KabarMakassar.com — Persoalan distribusi air bersih di wilayah utara Kota Makassar terus menjadi perhatian Dewan Perwakilan Rakyat Daerah (DPRD) Kota Makassar.
Anggota DPRD Kota Makassar, William Laurin, mengkritik jajaran direksi PDAM yang dinilai masih kerap menyampaikan alasan berulang di tengah keluhan warga yang tak kunjung teratasi.
Keluhan tersebut mencuat dalam agenda reses William Laurin di daerah pemilihan (Dapil) II, krisis air bersih disebut menjadi masalah paling menahun yang terus dikeluhkan masyarakat.
William mengungkapkan, warga di sejumlah kawasan utara bahkan harus menunggu air mengalir pada dini hari dengan debit yang sangat kecil.
“Ini sangat miris.
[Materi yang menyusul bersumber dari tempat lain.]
-- ==== Sys2Proof/Machine/Dispatch.lean ====
section
/-! DEFINITION. What each command does: one arm per constructor of Instr, each one direct call of its meaning. -/

namespace Sys2Proof.Machine
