-- ==== Sys2Proof/Machine/Core.lean ====
section
/-! DEFINITION. The block as the host's interface takes it. -/

def Sys2Proof.core : Host.Core := { State := Sys2Proof.Machine.State, Fault := Sys2Proof.Machine.Fault, Refusal := Sys2Proof.Machine.Refusal, step := Sys2Proof.Machine.step, reset := Sys2Proof.Machine.State.reset }
end

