/-- R187–R193: the Ethernet unit. A frame with a bad FCS or length, a bad checksum, or matched by nothing is dropped and counted; another goes
whole, behind a header of six words, into its queue, from the receive buffer of 64 KiB that holds it until then. A port sends a whole item as a frame, padded to 60 bytes and with its FCS. The 1588
clock steps and loads; a read of a transmit timestamp takes the oldest. -/
def Obligations.Ethernet : Prop :=
  ∀ (s : State) (p : Fin 4) (f : List Byte),
    -- EN_FRAME_RECEIVE: a port that is off, no room in the receive buffer, a frame that waits in it
    let same := fun (t : State) => (∀ k, t.enPort k = s.enPort k) ∧ t.ptpNow = s.ptpNow
    (∀ ok, (s.rb (R.EN_PORT_CFG p) F.EN_PORT_CFG_EN = false ∨ s.rb (R.EN_PORT_STAT p) F.EN_PORT_STAT_LINK = false) →
      exec (.enFrameReceive p f ok true) s = .next s ∧
      ((s.enPort p).rx = [] → gives (.enFrameReceive p f ok false) s (fun t => same t ∧ s.frame [.en] [] t))) ∧
    (s.rb (R.EN_PORT_CFG p) F.EN_PORT_CFG_EN = true → s.rb (R.EN_PORT_STAT p) F.EN_PORT_STAT_LINK = true →
      (∀ ok, 65536 < (s.enPort p).rxUsed + f.length →
        gives (.enFrameReceive p f ok true) s (fun t => t.rg (R.EN_RXDROP p) = (s.bump (R.EN_RXDROP p) F.EN_RXDROP_ROOM 1).rg (R.EN_RXDROP p) ∧
          s.frameR [R.EN_RXDROP p] t)) ∧
      ((s.enPort p).rxUsed + f.length ≤ 65536 → 60 ≤ f.length → f.length ≤ 9596 → ethType f ≠ 0x8808 → checksOk f = true →
        gives (.enFrameReceive p f true true) s (fun t =>
          (∃ x : RxFrame, x.bytes = f ∧ (t.enPort p).rx = (s.enPort p).rx ++ [x]) ∧ (t.enPort p).txts = (s.enPort p).txts ∧
          (∀ k, k ≠ p.val → t.enPort k = s.enPort k) ∧ s.frame [.en] [] t))) ∧
    -- bad FCS or length, a bad checksum, no match; delivered
    (s.rb (R.EN_PORT_CFG p) F.EN_PORT_CFG_EN = true → s.rb (R.EN_PORT_STAT p) F.EN_PORT_STAT_LINK = true → (s.enPort p).rx = [] → f.length ≤ 65536 →
      (∀ ok, (ok = false ∨ f.length < 60 ∨ 9596 < f.length) →
        gives (.enFrameReceive p f ok false) s (fun t => t.rg (R.EN_RXDROP p) = (s.bump (R.EN_RXDROP p) F.EN_RXDROP_FCS_LEN 1).rg (R.EN_RXDROP p) ∧
          same t ∧ s.frame [.en] [R.EN_RXDROP p] t)) ∧
      (60 ≤ f.length → f.length ≤ 9596 → ethType f ≠ 0x8808 →
        (checksOk f = false →
          gives (.enFrameReceive p f true false) s (fun t => t.rg (R.EN_RXDROP p) = (s.bump (R.EN_RXDROP p) F.EN_RXDROP_CHK 1).rg (R.EN_RXDROP p) ∧
            same t ∧ s.frame [.en] [R.EN_RXDROP p] t)) ∧
        (checksOk f = true → steerable f = false → s.rb (R.EN_PORT_CFG p) F.EN_PORT_CFG_DEF_EN = false →
          gives (.enFrameReceive p f true false) s (fun t => t.rg (R.EN_RXDROP p) = (s.bump (R.EN_RXDROP p) F.EN_RXDROP_NOMATCH 1).rg (R.EN_RXDROP p) ∧
            same t ∧ s.frame [.en] [R.EN_RXDROP p] t)) ∧
        (∀ rule : Option Nat, checksOk f = true → (if steerable f then (List.range 256).find? (fun i => s.ruleHit i p f) else none) = rule →
          (rule = none → s.rb (R.EN_PORT_CFG p) F.EN_PORT_CFG_DEF_EN = true) →
          let q := match rule with | some i => s.rf (R.EN_RULE_CFG i) F.EN_RULE_CFG_QNUM | none => s.rf (R.EN_PORT_CFG p) F.EN_PORT_CFG_DEFQ
          let form := match rule with | some i => s.rb (R.EN_RULE_CFG i) F.EN_RULE_CFG_FORM | none => false
          let body := if form then (f.drop (udpAt f + 8)).take (fb16 f (udpAt f + 4) - 8) else f
          let n := 6 + (packWords body).length
          s.rf (R.SQ_Q_BIND q) F.SQ_Q_BIND_PROD_KIND = 3 → s.qRoom q n = true → (s.qu q).plain → q < 1024 → s.unarmed → s.slotsHere q n →
          gives (.enFrameReceive p f true false) s (fun t =>
            (∃ h : List Word, h.length = 6 ∧ h.head? = some (w32 (body.length + 0x10000 * p.val + 0x40000 * rule.getD 0 + 0x4000000 * b2n form +
                0x8000000 * b2n (ethTag f) + 0x10000000 * b2n rule.isNone)) ∧
              (t.qu q).ents.map (fun e => e.data) = (s.qu q).ents.map (fun e => e.data) ++ h ++ packWords body) ∧
            (t.qu q).prodMid = false ∧ t.rg (R.EN_RXCNT p) = (s.bump (R.EN_RXCNT p) F.EN_RXCNT_FRAMES 1).rg (R.EN_RXCNT p) ∧
            s.queuesBut [q] t ∧ s.bytesButSlots q n t ∧ same t ∧
            s.frameEv [.qs, .mem, .syn, .sm, .en] [R.EN_RXCNT p, R.SQ_THR_PEND (q / 32)] t)))) ∧
    (60 ≤ f.length → f.length ≤ 9596 → ethType f = 0x8808 → (s.enPort p).rx = [] →
      gives (.enFrameReceive p f true false) s (fun t => same t ∧ s.frame [.en] [] t)) ∧
    -- EN_FRAME_TRANSMIT of an item that holds its whole frame
    (let q := s.rf (R.EN_PORT_CFG p) F.EN_PORT_CFG_TXQ
     ∀ (w : Token) (l : List Token) (e : Token) (r : List Token),
      s.rb (R.EN_PORT_CFG p) F.EN_PORT_CFG_EN = true → s.rb (R.EN_PORT_CFG p) F.EN_PORT_CFG_TX_EN = true →
      s.rb (R.EN_PORT_STAT p) F.EN_PORT_STAT_LINK = true → s.rf (R.SQ_Q_BIND q) F.SQ_Q_BIND_CONS_KIND = 3 →
      s.rf (R.SQ_Q_BIND q) F.SQ_Q_BIND_CONS_ID = p.val → (s.qu q).ents = w :: l ++ e :: r → (∀ x ∈ w :: l, x.last = false ∧ x.fold = false) →
      e.last = true → e.fold = false → (s.qu q).pend = [] → (s.qu q).marker = false → (s.qHead q).isSome = true → q < 1024 →
      (s.qu q).held = [] → (s.qu q).away = [] → (s.qu q).ents.length ≤ 32 → (s.enPort p).tx = none →
      let body := wordBytes ((l ++ [e]).map (fun x => x.data))
      let len := w.data.toNat % 0x10000
      let frame := body.take len ++ List.replicate (60 - len) 0
      len ≤ body.length → wbit w.data 16 = false →
      gives (.enFrameTransmit p) s (fun t => t.out = s.out ++ [.eth p (frame ++ bytesLE 4 (crc32 0xEDB88320 frame))] ∧
        (t.qu q).ents = r ∧ (t.enPort p).seq = (s.enPort p).seq + 1 ∧ (t.enPort p).txts = (s.enPort p).txts ∧ (t.enPort p).tx = none ∧ s.queuesBut [q] t ∧
        s.frame [.qs, .en, .out] [R.SQ_Q_KICK q] t)) ∧
    -- EN_PTP_STEP, PTP_SET
    (∀ v : Word, gives (.enPtpStep v) s (fun t => t.ptpNow = (((s.ptpNow : Int) + v.toInt * 2 ^ 24) % (2 ^ 48 * ptpSec : Nat)).toNat ∧
      t.en.ports = s.en.ports ∧ s.frame [.en] [] t)) ∧
    gives .ptpSet s (fun t => t.ptpNow = (((s.rg R.EN_PTP_SEC_LO).toNat + 2 ^ 32 * s.rf R.EN_PTP_SEC_HI F.EN_PTP_SEC_HI_SEC) * ptpSec +
      s.rf R.EN_PTP_NS F.EN_PTP_NS_NS * 2 ^ 24) % (2 ^ 48 * ptpSec) ∧ t.en.ports = s.en.ports ∧ s.frame [.en] [] t) ∧
    -- TXTS_READ
    ((s.enPort p).txts = [] → gives (.txtsRead p) s (fun t => t.out = s.out ++ [.readBack (R.EN_TXTS_NS p) 0] ∧ s.frame [.out] [] t)) ∧
    (∀ x r, (s.enPort p).txts = x :: r →
      gives (.txtsRead p) s (fun t => t.out = s.out ++ [.readBack (R.EN_TXTS_NS p) (w32 (x.ns + 2 ^ 31))] ∧ (t.enPort p).txts = r ∧
        t.rg (R.EN_TXTS_SEC p) = w32 (x.sec + 0x10000 * x.seq) ∧ s.frame [.en, .out] [R.EN_TXTS_SEC p] t)) ∧
    -- EN_BLK_RST
    (s.blkHeld 18 = true → exec .enBlkRst s = .next s) ∧
    (s.blkHeld 18 = false → gives .enBlkRst s (fun t => (∀ k < 4, (t.enPort k).txts = [] ∧ (t.enPort k).rx = [] ∧ (t.enPort k).tx = none) ∧ t.ptpNow = s.ptpNow ∧ s.blockReset .block 0x660000 0x680000 [] t ∧
      ((∀ k < 4, (s.enPort k).tx = none) → t.out = s.out) ∧ s.only [.regs, .en, .out] t)) ∧
    -- EN_LINK_CHANGE
    (∀ block link fec, s.rb (R.EN_PORT_CFG p) F.EN_PORT_CFG_EN = true →
      gives (.enLinkChange p block link fec) s (fun t => t.rb (R.EN_PORT_STAT p) F.EN_PORT_STAT_LINK = link ∧
        t.rg (R.EN_PORT_STAT p) = w32 ((s.rg (R.EN_PORT_STAT p)).toNat / 8 * 8 + b2n block + 2 * b2n link +
          4 * b2n (fec && s.rf (R.EN_PORT_CFG p) F.EN_PORT_CFG_FEC != 0)) ∧ s.frameR [R.EN_PORT_STAT p] t))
Ada warga yang airnya baru jalan sekitar jam 2 subuh, itu pun harus menunggu lama hanya untuk mengisi beberapa ember. Padahal air bersih adalah hak dasar masyarakat,” kata William kepada awak media di Kantor sementara DPRD kota Makassar, Senin (25/05).
Menurutnya, cakupan layanan air bersih di kawasan utara masih jauh dari harapan. Ia meminta komitmen PDAM untuk segera menuntaskan persoalan tersebut, termasuk memenuhi target perluasan layanan air bersih di Kota Makassar.
“Kita berharap tahun ini persoalan ini bisa tuntas. Minimal cakupan layanan air bersih di Makassar bisa mencapai 80 persen. Ini harus jadi perhatian serius,” ujarnya.
William juga menyoroti alasan yang kerap disampaikan PDAM setiap kali distribusi air terganggu. Saat musim kemarau, persoalan disebut karena debit air baku berkurang. Sementara saat musim hujan, gangguan disebut akibat kerusakan pompa atau jaringan pipa.
“Kalau kemarau alasannya debit air kurang, kalau musim hujan alasannya pompa atau pipa bermasalah. Ini jawaban klasik yang terus diulang. Masyarakat sekarang tidak butuh alasan, yang mereka butuhkan adalah solusi nyata,” tegasnya.
Ia menilai fenomena cuaca ekstrem seperti El Nino seharusnya sudah diantisipasi dalam sistem perencanaan perusahaan. Menurut dia, direksi PDAM dituntut memiliki langkah mitigasi yang matang agar layanan dasar kepada masyarakat tidak terganggu setiap kali menghadapi perubahan musim.
“Kalau bicara El Nino, itu memang fenomena global. Tapi justru di situlah fungsi perencanaan. Direksi harus berpikir jauh ke depan, menyiapkan mitigasi agar masyarakat tidak terus menjadi korban,” tukasnya.